### MATERIAL FOR THE TASK
/-- The memory writes of an instruction's record: the store lanes of a VMEM instruction, else the stores it has just made (R367). -/
def State.recordStores (s : State) (i : Instr) (made : List HeldStore) : List HeldStore :=
  match i with
  | .vst d a p t => s.laneStores d p t fun i => s.laneEa a (i * (laneBytes t))
  | .vsts d a b p t => s.laneStores d p t fun i => s.laneEa a (i * (s.ival b).toInt)
  | .vscatter d a b p t =>
    match s.src1 b 0 with
    | .ok v => s.laneStores d p t fun i => s.laneEa a (indexOf v i * (laneBytes t))
    | .trap _ | .wait => made
  | _ => made

/-- A core's own result of an instruction: what of it is the core's own, and the stores it would make. -/
structure OwnResult where
  regs : Regs
  /-- the runtime's registers of the core (R139). -/
  rt : Vector GReg 4
  csrs : Csrs
  gens : Gens
  pcc : Payload
  held : List HeldStore
  deriving DecidableEq, Repr

/-- What a step of the acting core leaves of it, the stores it has just made counted from those that a state before held. -/
def State.ownResult (t s : State) : OwnResult :=
  ⟨t.cpu.regs, (t.core t.cpu.core).rt, t.cpu.csrs, t.cpu.gens, t.cpu.pcc, t.cpu.pair.held.drop s.cpu.pair.held.length⟩

/-- The registers of the checking core once what the acting core read is delivered to it: of a vector load the lanes that were
loaded, else the registers written; both cores await the same responses (R103, R365). -/
def State.deliver (s t : State) (i : Instr) (r : Regs) : Regs :=
  let r : Regs := { r with pend := t.cpu.regs.pend }
  let lanes := fun (d p : Nat) (ty : VType) =>
    let v := ((List.range ty.lanes).filter fun k => active (s.getP p) k).foldl (fun v k => laneSet ty v k (laneGet ty (t.getV d) k)) (vget 0 r.v d)
    ({ r with v := vset r.v d v } : Regs)
  match s.acting i with
  | .vld d _ p ty | .vlds d _ _ p ty | .vgather d _ _ p ty => lanes d p ty
  | _ => ((s.regUse i).2.map s.recordCode).foldl (fun r c => r.copyCode t.cpu.regs c) r

/-- The acting core as it would be with the checking core's own state. -/
def State.asChecker (s : State) (chk : Ctx) : State :=
  let rt := (s.core (s.cpu.core + 1)).rt
  let s := if (s.core s.cpu.core).rt = rt then s else s.updCore s.cpu.core fun k => { k with rt := rt }
  { s with cpu := { s.cpu with
      regs := { chk.regs with pend := s.cpu.regs.pend }, pcc := chk.pcc, gens := chk.gens
      csrs := { chk.csrs with pairctl := s.cpu.csrs.pairctl } } }

/-- The stores that the checking core would make by an instruction, from its own registers (R365). -/
def State.ownStores (s : State) (i : Instr) (chk : Ctx) : List HeldStore :=
  match exec i (s.asChecker chk) with
  | .next u => (u.ownResult s).held
  | .fault _ | .refused _ => []

/-- The checking core's own result of an instruction that the acting core has retired, from its own registers (R365). -/
def State.checked (s t : State) (i : Instr) (chk : Ctx) : OwnResult :=
  let mine := t.ownResult s
  let old := s.ownResult s
  let rt := (s.core (s.cpu.core + 1)).rt
  if s.deliveredOnce (s.acting i) then
    { regs := s.deliver t i chk.regs, rt := followed rt old.rt mine.rt, csrs := chk.csrs.follow old.csrs mine.csrs
      gens := chk.gens.follow old.gens mine.gens, pcc := mine.pcc
      held := if mine.held.isEmpty then [] else s.ownStores i chk }
  else
    match exec i (s.asChecker chk) with
    | .next u => let own := u.ownResult s; { own with regs := { own.regs with pend := t.cpu.regs.pend } }
    | .fault _ | .refused _ => ⟨chk.regs, rt, chk.csrs, chk.gens, chk.pcc, []⟩

/-- After an instruction of the acting core of a pair: both cores have their records, and the checking core follows (R365, R367). -/
def State.pairAfter (t s : State) (i : Instr) : State :=
  if !(s.cpu.paired && t.cpu.paired) || s.cpu.csrs.pairctl.getLsbD 1 then t
  else
    match t.checkerOf s.cpu.core with
    | none => t
    | some chk =>
      if t.retiredFrom s then
        let pendNow := t.cpu.regs.pend
        let ws := (((s.regUse i).2.filter fun c => !(pendNow.any fun p => p.1 == s.pendCode c)).map s.recordCode ++
          freshCodes s.cpu.pair.fresh).eraseDups
        let mine := t.ownResult s
        let its := s.checked t i chk
        let own := s.asChecker chk
        let a := fingerRecord s.pc mine.regs mine.rt ws (s.recordStores i mine.held) (s.sentPart (s.acting i))
        let b := fingerRecord (capAddr chk.pcc) its.regs its.rt ws (own.recordStores i its.held) (own.sentPart (s.acting i))
        let c := (checkerFrom t.cpu chk its.regs its.csrs its.gens).finger b
        let t := if (t.core (s.cpu.core + 1)).rt = its.rt then t else t.updCore (s.cpu.core + 1) fun k => { k with rt := its.rt }
        (t.modCpu fun x => x.finger a).putChecker s.cpu.core { c with pcc := its.pcc }
      else t.pairFollow s

/-- The checking core of a pair whose acting context is on its core joins when it is free and no context that is ready there comes
first; one that runs another context is sent a pre-emption request with the pair's deadline (R266, R369). -/
def State.joinPair (s : State) (c : Ctx) : State :=
  let hi := c.core + 1
  match s.ctxs.find? fun x => x.core == hi && x.run.onCore with
  | some x =>
    if !(s.core hi).preReq && decide (s.deadlineOf c + bits x.csrs.preempt.toNat 31 0 < s.deadlineOf x) then
      s.updCore hi fun k => { k with preReq := true }
    else s
  | none =>
    let t := s.dispatch hi
    if t.busyCore hi then t
    else { t with others := t.others ++ [{ checkerFrom c (emptyCore hi) c.regs c.csrs c.gens with pair := c.pair }] }

/-- After a step: the checking core of a pair whose acting context has left its core leaves too, and one that is waited for joins
or is asked for (R369). -/
def State.pairSync (s : State) : State :=
  let acts := s.ctxs.filter fun c => c.csrs.pairctl.getLsbD 0 && !c.csrs.pairctl.getLsbD 1 && c.run.onCore
  let gone : Ctx → Bool := fun c => c.csrs.pairctl.getLsbD 1 && c.launch.isNone && !(acts.any fun a => a.core + 1 == c.core)
  let cores := (s.ctxs.filter gone).map Ctx.core
  let s := if cores.isEmpty then s
    else
      let s : State := { s with
        cpu := if gone s.cpu then emptyCore s.cpu.core else s.cpu
        others := s.others.filter fun c => !gone c }
      cores.foldl State.dispatch s
  (acts.filter fun c => (s.checkerOf c.core).isNone).foldl State.joinPair s

/-! ## An instruction issues -/

/-- The acting context of a pair would park with instructions that no exchange covers: the exchange comes first (R366). -/
def State.parksUnexchanged (t s : State) : Bool :=
  s.cpu.paired && decide (0 < s.cpu.pair.count) && t.ctxs.any fun c => c.core == s.cpu.core && c.launch == s.cpu.launch &&
    match c.run with
    | .parked _ => true
    | .running | .ready | .halted | .pairSaved | .ended => false
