/-- Predicate operations, and stream registers bound and dropped (R143, R144, R147, R149, R151, R170). The predicate operations combine all 32 bits under the governing predicate: AND, OR, XOR, NOT, the count to gd, the value of a general register, and the lowest one bit alone. VQBIND with a tag of eight bits that no other register holds sets BOUND and the tag of an unbound register with an empty queue and retires; VQDROP of an unbound register has no effect, and of a bound one leaves it unbound with its queue empty. -/
def Obligations.PredicateAndStreamResults : Prop :=
  (∀ (s : State) (d a b p : Nat), let P := s.getP p; let A := s.getP a; let B := s.getP b
    exec (.vpand d a b p) s = .next (s.setP d (A &&& B &&& P)).advance ∧ exec (.vpor d a b p) s = .next (s.setP d ((A ||| B) &&& P)).advance ∧
    exec (.vpxor d a b p) s = .next (s.setP d ((A ^^^ B) &&& P)).advance ∧ exec (.vpnot d a p) s = .next (s.setP d (~~~A &&& P)).advance ∧
    exec (.vpcnt d a p) s = .next (s.setG d (word (BitVec.ofNat 64 ((List.range 32).filter fun i => (A &&& P).getLsbD i).length))).advance ∧
    (s.clean a → exec (.vpset d a p) s = .next (s.setP d ((s.ival a).truncate 32 &&& P)).advance) ∧
    ∃ q : BitVec 32, exec (.vpfirst d a p) s = .next (s.setP d q).advance ∧
      ∀ i, i < 32 → (q.getLsbD i = true ↔ (A &&& P).getLsbD i = true ∧ ∀ j, j < i → (A &&& P).getLsbD j = false)) ∧
  (∀ (s : State) (k a : Nat), k < 4 →
    (s.clean a → (s.ival a).toNat < 256 → boundTo s.cpu.csrs.vqmap ((s.ival a).truncate 8) = none → s.bound k = false →
      exec (.vqbind k a) s = .next (s.modCsr fun c => { c with
        vqmap := c.vqmap ||| BitVec.ofNat 64 (2 ^ (4 + k) + (s.ival a).toNat * 2 ^ (8 + 8 * k)) }).advance) ∧
    (s.bound k = false → exec (.vqdrop k) s = .next s.advance) ∧
    (s.bound k = true → ∃ t, exec (.vqdrop k) s = .next t ∧ t.bound k = false ∧ vget [] t.cpu.streams k = [] ∧ t.pc = s.pc4))

/-- Vector loads and stores run lane by lane (R144, R162, R163, R164, R165, R166, R167, R168). A VMEM instruction performs one lane a step: an active lane that is not done, that no lower lane left overlaps and that completes when it is tried, marked in VPROG, which one is open (log entry 7); where every ready lane waits, and none asks to turn back, it waits. Where R77's checks stop every lane that is left, the lowest of them traps with its cause, the lane's address in TVAL, or the reason of a POISON ga, and its number in TELEM, and VPROG stays as it is. With no lane left it retires with VPROG 0. The address of lane i is ADDR plus i times the width, i times the stride of gb, or the index lane of vb times the width. -/
def Obligations.VectorMemory : Prop :=
  ∀ (s : State) (d a b p : Nat) (t : VType) (x1 : BitVec 1024),
    let w : Int := laneBytes t; let B := (s.ival b).toInt
    let runs := fun (x : Instr) (fs : List Nat) (off : Nat → Int) (need : Perm) (lane : Nat → Nat → State → State × Out Unit) =>
      let ea := fun i => s.laneEa a (off i)
      (∀ j rest r, s.lanesLeft p t = j :: rest → (∀ i ∈ s.lanesLeft p t, ∃ y, s.accessTraps a (ea i) (laneBytes t) need y) →
        s.accessTraps a (ea j) (laneBytes t) need r → let u := s.takeTrap ⟨r.cause, if r.cause = 6 then r.tval else ea j, j⟩
        exec x s = .next u ∧ (s.takesTraps → u.cpu.csrs.vprog = s.cpu.csrs.vprog ∧ u.cpu.csrs.vprogH = s.cpu.csrs.vprogH ∧ u.cpu.regs = s.cpu.regs)) ∧
      (s.lanesLeft p t = [] → exec x s = .next ((s.popStreams fs).setVprog 0).advance) ∧
      (s.lanesReady p t ea ≠ [] → (∀ i ∈ s.lanesReady p t ea, ∃ u, lane (ea i) i s.drawFree.2 = (u, .ok ())) →
        ∃ i u, i ∈ s.lanesReady p t ea ∧ lane (ea i) i s.drawFree.2 = (u, .ok ()) ∧
          exec x s = .next ((u.setVprog (u.vprog ||| BitVec.ofNat 64 (2 ^ i))).modCpu fun c => { c with stalled := false })) ∧
      (s.lanesLeft p t ≠ [] → (∀ i ∈ s.lanesReady p t ea, (lane (ea i) i s.drawFree.2).2 = .wait ∧ (lane (ea i) i s.drawFree.2).1.turnsBack = false) → exec x s = .next s.stall)
    let load := fun (e i : Nat) (v : State) => v.loadLane d a t e i
    let store := fun (e i : Nat) (v : State) => v.storeLane d a t e i
    runs (.vld d a p t) [] (fun i => i * w) .r load ∧ runs (.vst d a p t) [] (fun i => i * w) .w store ∧
    (s.clean b → runs (.vlds d a b p t) [] (fun i => i * B) .r load ∧ runs (.vsts d a b p t) [] (fun i => i * B) .w store) ∧
    (d ≠ b → s.src1 b (wordOfInstr (.vgather d a b p t)) = .ok x1 → runs (.vgather d a b p t) [b] (fun i => indexOf x1 i * w) .r load) ∧
    (s.src1 b (wordOfInstr (.vscatter d a b p t)) = .ok x1 → runs (.vscatter d a b p t) [b] (fun i => indexOf x1 i * w) .w store)
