-- ==== Sys2Proof/Laws/Memory.lean ====
section
/-! SUPPORT. Memory: the byte read after a write, and that every operation keeps the canonical form `Memory.wf`. -/

namespace Sys2Proof.Machine

theorem putBytes_byte (bs : List Byte) : ∀ (l : List Host.Cell) (k a : Nat),
    aget 0 (putBytes l k bs) a = if k ≤ a ∧ a < k + bs.length then bs.getD (a - k) 0 else aget 0 l a := by
  induction bs with
  | nil => intro l k a; simp only [putBytes, List.length_nil]; rw [if_neg]; omega
  | cons b bs ih =>
    intro l k a
    simp only [putBytes, ih, aget_aput, List.length_cons]
    by_cases h : a = k
    · subst h; rw [if_neg (by omega), if_pos rfl, if_pos (by omega)]; simp
    · by_cases h2 : k + 1 ≤ a ∧ a < k + 1 + bs.length
      · rw [if_pos h2, if_pos (by omega)]
        obtain ⟨n, rfl⟩ : ∃ n, a = k + 1 + n := ⟨a - (k + 1), by omega⟩
        have : k + 1 + n - k = n + 1 := by omega
        simp [this]
      · rw [if_neg h2, if_neg h, if_neg (by omega)]

/-- The byte a write leaves at a key: what it wrote there, and elsewhere what was there. -/
theorem byte_write (m : Mem) (k : Nat) (bs : List Byte) (t p : Bool) (a : Nat) :
    (m.write k bs t p).byte a = if k ≤ a ∧ a < k + bs.length then bs.getD (a - k) 0 else m.byte a := putBytes_byte bs m.bytes k a

theorem byte_write_out (m : Mem) (k : Nat) (bs : List Byte) (t p : Bool) (a : Nat) (h : a < k ∨ k + bs.length ≤ a) :
    (m.write k bs t p).byte a = m.byte a := by rw [byte_write, if_neg (by omega)]

theorem rising_putBytes (bs : List Byte) : ∀ (l : List Host.Cell) (k : Nat), rising (l.map Prod.fst) = true →
    rising ((putBytes l k bs).map Prod.fst) = true := by
  induction bs with
  | nil => intro l k h; exact h
  | cons b bs ih => intro l k h; exact ih _ _ (rising_aput 0 l k b h)

theorem nonzero_putBytes (bs : List Byte) : ∀ (l : List Host.Cell) (k : Nat), (∀ e ∈ l, e.2 ≠ 0) →
    ∀ e ∈ putBytes l k bs, e.2 ≠ 0 := by
  induction bs with
  | nil => intro l k h; exact h
  | cons b bs ih => intro l k h; exact ih _ _ (aput_nodefault 0 l k b h)

/-- The canonical form, as its parts. -/
theorem wf_iff (m : Mem) : Memory.wf m = true ↔
    rising (m.bytes.map Prod.fst) = true ∧ (∀ c ∈ m.bytes, c.2 ≠ 0) ∧ rising m.tags = true ∧ rising m.marks = true ∧
      rising m.bad = true ∧ rising m.soft = true ∧ rising (m.badCheck.map Prod.fst) = true := by
  simp [Memory.wf, and_assoc]

theorem wf_reset : Memory.wf State.reset.mem = true := by decide

/-- A write keeps the canonical form. -/
theorem wf_write (m : Mem) (k : Nat) (bs : List Byte) (t p : Bool) (h : Memory.wf m = true) :
    Memory.wf (m.write k bs t p) = true := by
  rw [wf_iff] at h ⊢
  obtain ⟨h1, h2, h3, h4, h5, h6, h7⟩ := h
  refine ⟨rising_putBytes bs _ k h1, nonzero_putBytes bs _ k h2, ?_, ?_, ?_, ?_, ?_⟩
  · refine rising_fold _ (fun ms a h => ?_) _ _ h3
    cases t
    · exact rising_ndel ms a h
    · exact rising_nadd ms a h
  · refine rising_fold _ (fun ms a h => ?_) _ _ h4
    split
    · exact rising_nadd ms a h
    · split
      · exact rising_ndel ms a h
      · split
        · exact rising_nadd ms a h
        · exact h
  · exact rising_fold _ rising_ndel _ _ h5
  · exact rising_fold _ rising_ndel _ _ h6
  · exact rising_filter _ _ h7

/-- Setting or clearing one poison mark, tag, error or check keeps it. -/
theorem wf_marks (m : Mem) (ms : List Nat) (h : Memory.wf m = true) (hm : rising ms = true) :
    Memory.wf { m with marks := ms } = true := by rw [wf_iff] at *; exact ⟨h.1, h.2.1, h.2.2.1, hm, h.2.2.2.2⟩

theorem wf_tags (m : Mem) (ts : List Nat) (h : Memory.wf m = true) (ht : rising ts = true) :
    Memory.wf { m with tags := ts } = true := by rw [wf_iff] at *; exact ⟨h.1, h.2.1, ht, h.2.2.2⟩

theorem wf_carryCheck (s : State) (k : Nat) (c : Option Nat) (h : Memory.wf s.mem = true) :
    Memory.wf (s.carryCheck k c).mem = true := by
  cases c with
  | none => exact h
  | some v => rw [wf_iff] at *; exact ⟨h.1, h.2.1, h.2.2.1, h.2.2.2.1, h.2.2.2.2.1, h.2.2.2.2.2.1, rising_ains _ _ _ h.2.2.2.2.2.2⟩

/-! ## What a write meets changes no byte of memory -/

@[simp] theorem State.memRecord_mem (s : State) (c k b : Nat) : (s.memRecord c k b).mem = s.mem := by
  unfold State.memRecord; split <;> rfl

@[simp] theorem State.unitEvent_mem (s : State) (u : Nat) : (s.unitEvent u).2.mem = s.mem := rfl

theorem foldl_keeps {α β : Type} (f : State → α → State) (p : State → β) (h : ∀ s x, p (f s x) = p s) (xs : List α) (s : State) :
    p (xs.foldl f s) = p s := by
  induction xs generalizing s with
  | nil => rfl
  | cons x xs ih => rw [List.foldl_cons, ih, h]

@[simp] theorem State.fenceOne_mem (s : State) (p t : Nat) : (s.fenceOne p t).mem = s.mem := by
  unfold State.fenceOne; simp only; split <;> first | rfl | (split <;> rfl)

/-- Detection changes no memory (R394). -/
@[simp] theorem State.detect_mem (s : State) (t : Nat) : (s.detect t).mem = s.mem :=
  foldl_keeps _ State.mem (fun s u => s.fenceOne_mem _ u) _ _

@[simp] theorem State.uncorrectable_mem (s : State) (w : Nat) : (s.uncorrectable w).mem = s.mem := by
  unfold State.uncorrectable
  split
  · simp only
    split <;> simp
  · rfl

@[simp] theorem State.meetWrite_mem (s : State) (k n b : Nat) : (s.meetWrite k n b).mem = s.mem := by
  unfold State.meetWrite
  refine foldl_keeps _ State.mem (fun s w => ?_) _ _
  split
  · rfl
  · split
    · simp
    · split
      · simp
      · split <;> simp

@[simp] theorem State.markDirty_mem (s : State) (k n : Nat) : (s.markDirty k n).mem = s.mem := by
  unfold State.markDirty
  split
  · rfl
  · split <;> simp

/-- A write performed at its home leaves in memory what `Mem.write` does (R78, R89). -/
@[simp] theorem State.writeMem_mem (s : State) (k : Nat) (bs : List Byte) (t p : Bool) (b : Nat) :
    (s.writeMem k bs t p b).mem = s.mem.write k bs t p := by
  simp [State.writeMem]

/-- A read changes no byte: it may set a mark, clear an error and write a record (R298). -/
theorem State.meetRead_byte (s : State) (k n b a : Nat) : (s.meetRead k n b).mem.byte a = s.mem.byte a := by
  unfold State.meetRead
  refine foldl_keeps _ (fun s => s.mem.byte a) (fun s w => ?_) _ _
  split
  · simp [Mem.byte]
  · split <;> simp [Mem.byte]

theorem State.meetRead_wf (s : State) (k n b : Nat) (h : Memory.wf s.mem = true) : Memory.wf (s.meetRead k n b).mem = true := by
  unfold State.meetRead
  generalize wordsIn k n = ws
  induction ws generalizing s with
  | nil => exact h
  | cons w ws ih =>
    rw [List.foldl_cons]
    refine ih _ ?_
    rw [wf_iff] at h
    split
    · simp only [State.uncorrectable_mem, State.memRecord_mem]
      rw [wf_iff]
      exact ⟨h.1, h.2.1, h.2.2.1, rising_nadd _ _ h.2.2.2.1, rising_ndel _ _ h.2.2.2.2.1, h.2.2.2.2.2⟩
    · split
      · simp only [State.memRecord_mem]
        rw [wf_iff]
        exact ⟨h.1, h.2.1, h.2.2.1, h.2.2.2.1, h.2.2.2.2.1, rising_ndel _ _ h.2.2.2.2.2.1, h.2.2.2.2.2.2⟩
      · rw [wf_iff]; exact h

theorem State.writeMem_wf (s : State) (k : Nat) (bs : List Byte) (t p : Bool) (b : Nat) (h : Memory.wf s.mem = true) :
    Memory.wf (s.writeMem k bs t p b).mem = true := by simpa using wf_write s.mem k bs t p h

end Sys2Proof.Machine
end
######
*PROBLEM DESCRIPTION:*
All lines of the records containing "vscatter" should be shown.

*WRITTEN SOLUTION:*
  | .vscatter d a b p t =>
    (s.src1 b (wordOfInstr (.vscatter d a b p t)) = .ok x1 → runs (.vscatter d a b p t) [b] (fun i => indexOf x1 i * w) .w store)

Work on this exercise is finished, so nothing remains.